Pengusaha seharusnya menjaga martabat diri sendiri dengan tidak mengabaikan hak karyawan, tidak mengakali karyawan, tidak menempatkan karyawan di posisi terpaksa dan hanya bisa menerima.

Peraturan ada untuk diikuti, bukan untuk dilanggar dengan seenak perut, melukai perut karyawan dan keluarganya yang membuat pengusaha bisa menikmati segala kemewahan selama ini. Terlebih di Bali, sebagai pendatang yang berusaha di Bali, mengeruk keuntungan dari tanah Bali, apakah pantas mengorbankan karyawan dan menghajar mereka sebagai rasa terima kasih dari Pengusaha pada Bali...?

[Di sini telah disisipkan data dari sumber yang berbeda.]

/-- CLAMP: an opening is refused while the force is above F_safe or INVALID; a closing of two OPEN clamps
waits in CLOSING for its pressure; an opening of two CLOSED clamps begins with the clamp timer. In every mode
of the pack and with the clamps in any states, each clamp takes the request by its own state, a request that
is met at once is complete, and a pack that is not in RUN resumes. That the pack is asked in every mode is log
entry 49, and that a request leaves nothing of an earlier CLAMP_FAIL is log entry 63. -/
def Obligations.ClampBegins : Prop :=
  ∀ (e : RequestEntry) (field : Byte) (s : State),
    s.nextIs e 0x08 1 → e.body = [field] → s.interlocksSafe →
    (s.seq.cycle = .lockout → exec .clamp s = .next (s.replied e [0x0C])) ∧
    (s.seq.cycle ≠ .lockout → ¬ s.free → exec .clamp s = .next (s.replied e [0x04])) ∧
    (s.free → s.fitted = false → exec .clamp s = .next (s.replied e [0x04])) ∧
    (s.free → s.fitted = true → 1 < field.toNat → exec .clamp s = .next (s.replied e [0x03, 1])) ∧
    (s.free → s.fitted = true → field = 0 →
      (s.axis.force = none ∨ ∃ f, s.axis.force = some f ∧ (s.fit.fSafe : Int) < f) →
      exec .clamp s = .next (s.replied e [0x04])) ∧
    (s.free → s.fitted = true → s.pack.mode = .run → field = 1 →
      s.clamps.a.state = .open → s.clamps.b.state = .open →
      s.clamps.a.valve = .hold → s.clamps.b.valve = .hold →
      exec .clamp s =
        .next
          { s with
            seq := { s.seq with activity := .clampClosing },
            clamps :=
              { s.clamps with
                a := { s.clamps.a with state := .closing, failedAt := none },
                b := { s.clamps.b with state := .closing, failedAt := none },
                request := .close, requester := some .activity, timer := none },
            pack := { s.pack with pendingEntry := none, idleTimer := none },
            link := s.link.withReply e.id [0x00] }) ∧
    (s.free → s.fitted = true → s.pack.mode = .run → field = 0 →
      (∃ f, s.axis.force = some f ∧ f ≤ s.fit.fSafe) →
      s.clamps.a.state = .closed → s.clamps.b.state = .closed →
      ∃ t, exec .clamp s = .next t ∧
        t = { s with seq := t.seq, clamps := t.clamps, pack := t.pack, link := t.link } ∧
        t.seq = { s.seq with activity := .clampOpening } ∧
        t.clamps =
          { a := { state := .opening, valve := .hold, openTime := 0, openSince := none, slip := .idle,
                   failedAt := none },
            b := { state := .opening, valve := .hold, openTime := 0, openSince := none, slip := .idle,
                   failedAt := none },
            request := .open, requester := some .activity,
            timer := some (s.clock.now + s.fit.tClamp * 1000) } ∧
        t.pack = { s.pack with pendingEntry := none, idleTimer := none, lastValve := t.pack.lastValve } ∧
        t.link = s.link.withReply e.id [0x00]) ∧
    (s.free → s.fitted = true → field = 1 →
      ∃ t, exec .clamp s = .next t ∧
        t = { s with seq := t.seq, clamps := t.clamps, pack := t.pack, link := t.link } ∧
        (∀ id, (s.clamps.of id).state = .closed →
          (t.clamps.of id).state = .closed ∧ (t.clamps.of id).valve = .close) ∧
        (∀ id, (s.clamps.of id).state = .open ∨ (s.clamps.of id).state = .opening →
          (t.clamps.of id).state = .closing ∧ (t.clamps.of id).valve = .hold) ∧
        (∀ id, (s.clamps.of id).state = .closing →
          t.clamps.of id = { s.clamps.of id with failedAt := none }) ∧
        (s.clamps.a.state = .closed → s.clamps.b.state = .closed →
          t.seq = s.seq ∧ t.clamps.request = .none ∧
          t.link = (s.link.withReply e.id [0x00]).flagged false true) ∧
        (s.clamps.a.state ≠ .closed ∨ s.clamps.b.state ≠ .closed →
          t.seq = { s.seq with activity := .clampClosing } ∧ t.clamps.request = .close ∧
          t.clamps.requester = some .activity ∧ t.link = s.link.withReply e.id [0x00]) ∧
        (s.pack.mode ≠ .run → t.pack.mode = .resuming ∧ .clampUnit ∈ t.pack.waiting) ∧
        (s.pack.mode = .run → t.pack.mode = .run ∧ t.pack.pendingEntry = none)) ∧
    (s.free → s.fitted = true → field = 0 → (∃ f, s.axis.force = some f ∧ f ≤ s.fit.fSafe) →
      ∃ t, exec .clamp s = .next t ∧
        t = { s with seq := t.seq, clamps := t.clamps, pack := t.pack, link := t.link } ∧
        (∀ id, (s.clamps.of id).state = .open →
          t.clamps.of id = { s.clamps.of id with failedAt := none }) ∧
        (∀ id, (s.clamps.of id).state ≠ .open →
          (t.clamps.of id).state = .opening ∧ (t.clamps.of id).valve = .hold ∧
          (t.clamps.of id).openTime = 0 ∧ (t.clamps.of id).openSince = none) ∧
        (s.clamps.a.state = .open → s.clamps.b.state = .open →
          t.seq = s.seq ∧ t.clamps.request = .none ∧
          t.link = (s.link.withReply e.id [0x00]).flagged false true) ∧
        (s.clamps.a.state ≠ .open ∨ s.clamps.b.state ≠ .open →
          t.seq = { s.seq with activity := .clampOpening } ∧ t.clamps.request = .open ∧
          t.clamps.timer = some (s.clock.now + s.fit.tClamp * 1000) ∧
          t.link = s.link.withReply e.id [0x00]) ∧
        (s.pack.mode ≠ .run → t.pack.mode = .resuming ∧ .clampUnit ∈ t.pack.waiting) ∧
        (s.pack.mode = .run → t.pack.mode = .run ∧ t.pack.pendingEntry = none))

/-- REFERENCE, with the groups OFF and the pack in RUN: the axis becomes REFERENCING and drives open at 5,000
µm/s; with the open end switch made already the reference is complete at once. With the pack not in RUN the
axis waits in valve hold, REFERENCING, and the pack resumes. Refused while a clamp is not OPEN. The axis'
command, the pending stand-down dropped, and the fit fields the axis takes are the model's choices (log
entries 34, 49 and 64). -/
def Obligations.ReferenceBegins : Prop :=
  ∀ (e : RequestEntry) (s : State), s.nextIs e 0x09 0 → s.interlocksSafe →
    (s.seq.cycle = .lockout → exec .reference s = .next (s.replied e [0x0C])) ∧
    (s.seq.cycle ≠ .lockout → ¬ s.free → exec .reference s = .next (s.replied e [0x04])) ∧
    (s.free → s.fitted = false ∨ s.clamps.a.state ≠ .open ∨ s.clamps.b.state ≠ .open →
      exec .reference s = .next (s.replied e [0x04])) ∧
    (s.free → s.fitted = true → s.clamps.a.state = .open → s.clamps.b.state = .open →
      s.pack.mode = .run → s.power.groupA = .off → s.power.groupB = .off →
      (s.axis.endSwitch = false →
        exec .reference s =
          .next
            { s with
              seq := { s.seq with activity := .referencing },
              power := { s.power with pendingFire := none },
              axis :=
                { s.axis.commanded with
                  ref := .referencing, mode := .referencing, cmdSpeed := -5000,
                  fit := s.store.workingFit },
              pack :=
                { s.pack with
                  pendingEntry := none, idleTimer := none, lastValve := some s.clock.now },
              link := s.link.withReply e.id [0x00] }) ∧
      (s.axis.endSwitch = true →
        ∃ t, exec .reference s = .next t ∧
          t = { s with power := t.power, axis := t.axis, pack := t.pack, link := t.link } ∧
          t.power = { s.power with pendingFire := none } ∧
          t.axis =
            { s.axis.commanded with
              ref := .referenced, mode := .still, cmdSpeed := 0, forceLimit := s.fit.fMax, s := 0,
              rMilli := 0, fit := s.store.workingFit } ∧
          t.link = (s.link.withReply e.id [0x00]).flagged false true)) ∧
    (s.free → s.fitted = true → s.clamps.a.state = .open → s.clamps.b.state = .open →
      s.pack.mode ≠ .run → s.power.groupA = .off → s.power.groupB = .off →
      ∃ t, exec .reference s = .next t ∧
        t = { s with
              seq := { s.seq with activity := .referencing },
              power := { s.power with pendingFire := none }, axis := t.axis, pack := t.pack,
              link := s.link.withReply e.id [0x00] } ∧
        t.axis.ref = .referencing ∧ t.axis.valveHold = true ∧ t.axis.wait = some .reference ∧
        t.axis.followTimer = none ∧ t.axis.s = s.axis.s ∧ t.pack.mode = .resuming ∧
        .axis ∈ t.pack.waiting ∧
        (s.pack.mode = .standby ∨ s.pack.mode = .parked →
          t.pack.resumeTimer = some (s.clock.now + s.fit.tResumeMax * 1000)) ∧
        (s.pack.mode = .resuming → t.pack.resumeTimer = s.pack.resumeTimer))

/-- The table of PACK: refused in LOCKOUT and while the sequencer is not free; and for a free one, the reply
and the pack's mode and pending entry for each target and mode. A PACK that names RUN drops the pending entry,
whatever the interlocks show. A stand-down is carried out at once where both intervals have run since the last
valve action and the last axis motion, and stands as the pending entry while one has not. -/
def Obligations.PackTable : Prop :=
  ∀ (e : RequestEntry) (target : Byte) (s : State),
    s.nextIs e 0x0A 1 → e.body = [target] →
    (s.seq.cycle = .lockout → exec .pack s = .next (s.replied e [0x0C])) ∧
    (s.seq.cycle ≠ .lockout → ¬ s.free → exec .pack s = .next (s.replied e [0x04])) ∧
    (target = 0 → s.free → s.fitted = true →
      ∃ t, exec .pack s = .next t ∧ t.pack.pendingEntry = none) ∧
    (s.interlocksSafe → s.free →
    ∃ t, exec .pack s = .next t ∧
      t = { s with seq := t.seq, pack := t.pack, link := t.link } ∧
      (2 < target.toNat → t = s.replied e [0x03, 1]) ∧
      (target = 0 → s.fitted = false → t = s.replied e [0x04]) ∧
      (target = 0 → s.fitted = true → s.pack.mode = .run →
        t.seq = s.seq ∧ t.pack.mode = .run ∧ t.pack.pendingEntry = none ∧
        t.link = s.link.withReply e.id [0x00]) ∧
      (target = 0 → s.fitted = true → s.pack.mode ≠ .run →
        t.seq = { s.seq with activity := .packResuming } ∧ t.pack.mode = .resuming ∧
        t.pack.pendingEntry = none ∧ .sequencer ∈ t.pack.waiting ∧ t.link = s.link.withReply e.id [0x00] ∧
        (s.pack.mode = .standby → t.pack.resumedFrom = some .standby) ∧
        (s.pack.mode = .parked → t.pack.resumedFrom = some .parked) ∧
        (s.pack.mode = .resuming → t.pack.resumedFrom = s.pack.resumedFrom)) ∧
      (target = 1 ∨ target = 2 → s.pack.mode = .resuming → t = s.replied e [0x04]) ∧
      (target = 1 → s.pack.mode = .standby ∨ s.pack.mode = .parked →
        t.seq = s.seq ∧ t.pack.mode = .standby ∧ t.pack.pendingEntry = none ∧
        t.link = s.link.withReply e.id [0x00]) ∧
      (target = 2 → s.pack.mode = .parked → t = s.replied e [0x00]) ∧
      (s.pack.mode = .run ∨ (s.pack.mode = .standby ∧ target = 2) → target = 1 ∨ target = 2 →
        t.seq = s.seq ∧ t.link = s.link.withReply e.id [0x00] ∧
        ((∀ v, s.pack.lastValve = some v → v + 1000000 ≤ s.clock.now) →
          (∀ x, s.pack.lastMotion = some x → x + 2000000 ≤ s.clock.now) →
          t.pack.mode = (if target = 1 then .standby else .parked) ∧ t.pack.pendingEntry = none ∧
          t.pack.idleTimer = none ∧ t.pack.lowPressure = .idle) ∧
        ((∃ v, s.pack.lastValve = some v ∧ s.clock.now < v + 1000000) ∨
            (∃ x, s.pack.lastMotion = some x ∧ s.clock.now < x + 2000000) →
          t.pack.mode = s.pack.mode ∧
          t.pack.pendingEntry = some (if target = 1 then .standby else .parked))))

/-- SCHEDULE_WRITE and SCHEDULE_ERASE: refused in LOCKOUT, for a slot outside 1..16 and for a slot that is
being written; a write also while the part is unfitted and for the first field that fails; otherwise the
write joins the end of the list, and its reply is awaited. An EMPTY slot's erase is answered OK at once. -/
def Obligations.SlotWritesAreListed : Prop :=
  ∀ (e : RequestEntry) (s : State),
    (let slot := bodyUnsigned e.body 0 1
     (s.nextIs e 0x0B 90 →
       (s.seq.cycle = .lockout → exec .scheduleWrite s = .next (s.replied e [0x0C])) ∧
       (s.seq.cycle ≠ .lockout → slot = 0 ∨ 16 < slot →
         exec .scheduleWrite s = .next (s.replied e [0x03, 0])) ∧
       (s.seq.cycle ≠ .lockout → 1 ≤ slot → slot ≤ 16 →
         (s.fitted = false ∨ s.slotWriting slot = true →
           exec .scheduleWrite s = .next (s.replied e [0x04])) ∧
         (s.fitted = true → s.slotWriting slot = false →
           (∀ i, scheduleFail s.fit e.body = some i →
             exec .scheduleWrite s = .next (s.replied e [0x03, BitVec.ofNat 8 i])) ∧
           (scheduleFail s.fit e.body = none →
             exec .scheduleWrite s =
               .next
                 { s.taken e with
                   store :=
                     { s.store with
                       writes := s.store.writes ++
                         [{ job := .writeSlot slot
                              { fields := scheduleOf e.body,
                                check := scheduleCheck (scheduleOf e.body) },
                            entry := e.id }],
                       began := if s.store.writes = [] then s.clock.now else s.store.began },
                   pack := { s.pack with idleTimer := idleTimerNow s } })))) ∧
     (s.nextIs e 0x0D 1 →
       (s.seq.cycle = .lockout → exec .scheduleErase s = .next (s.replied e [0x0C])) ∧
       (s.seq.cycle ≠ .lockout → slot = 0 ∨ 16 < slot →
         exec .scheduleErase s = .next (s.replied e [0x03, 0])) ∧
       (s.seq.cycle ≠ .lockout → 1 ≤ slot → slot ≤ 16 → s.slotWriting slot = true →
         exec .scheduleErase s = .next (s.replied e [0x04])) ∧
       (∀ k, s.store.slots[slot - 1]? = some k → s.seq.cycle ≠ .lockout → 1 ≤ slot → slot ≤ 16 →
         s.slotWriting slot = false →
         (k.state = .empty → exec .scheduleErase s = .next (s.replied e [0x00])) ∧
         (k.state ≠ .empty →
           exec .scheduleErase s =
             .next
               { s.taken e with
                 store :=
                   { s.store with
                     writes := s.store.writes ++ [{ job := .eraseSlot slot, entry := e.id }],
                     began := if s.store.writes = [] then s.clock.now else s.store.began },
                 pack := { s.pack with idleTimer := idleTimerNow s } }))))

Pengusaha harus sadar bahwa berusaha punya 2 kemungkinan: untung dan rugi. Jangan hanya mau tahu untung, "Sing Nyak Rugi". Mau hidup seperti dewa kecil, datang dihormati, lalu mengembalikan jerih payah karyawan dengan cara meludahi karyawannya sendiri.

Disnaker seharusnya berperan aktif berkomunikasi dan memeriksa, mengontrol serta mengeluarkan teguran pada pengusaha-pengusaha yang merampok karyawannya dan menginjak-injak karyawannya; berkoordinasi dengan Disperindag, mengendalikan situasi, cabut izin operasional, segel bila perlu.

Pengusaha, jika mau berusaha, maka berusahalah dengan bermartabat, dengan otak dan hati nurani. Jika tidak mampu silahkan berhenti berusaha, tapi bayar apa yang menjadi hak karyawan. Hentikan perampokan terhadap karyawan, sebelum doa mereka dijawab oleh Yang Maha Kuasa. Tanah Bali, tempat Karma beraksi.

Disnaker jangan jadi tukang minta-minta yang hanya duduk diam terima gaji, tapi harus sadar bahwa sekarang Disnaker punya kesempatan menunjukkan bakti pada negeri, pada karyawan yang juga pembayar pajak yang setiap bulan menjadi pemasukan negara untuk membayar gaji ASN.

Apa yang dilakukan? Datangi, periksa, hitung berapa yang dirampok dari karyawan, perintahkan agar semua dibayarkan, bertindak. Jangan mentang-mentang ASN tidak kena potongan gaji lalu Disnaker seolah buta dan tuli membiarkan perampokan terjadi. Jangan hanya diam menunggu panggilan, salah-salah yang datang panggilan dari Tuhan.

Ditulis dalam kemuakan akan keserakahan para Pengusaha yang hanya mau menikmati keuntungan dari tanah Bali, tanpa mau peduli, tanpa hati nurani.*

*) Roger Paulus Silalahi adalah penulis pemula yang berprofesi sebagai Kriminolog dan Independent Safety & Security Consultant. Ia juga Aktif sebagai Konsultan Keamanan Publik dan Bidang Kajian Center of Terrorism and Radicalism Studies - Perguruan Tinggi Ilmu Kepolisian, Badan Pengurus Harian Aliansi UI Toleran (AUTO), serta beberapa organisasi yang terkait dengan media dan Kepolisian Negara Republik Indonesia.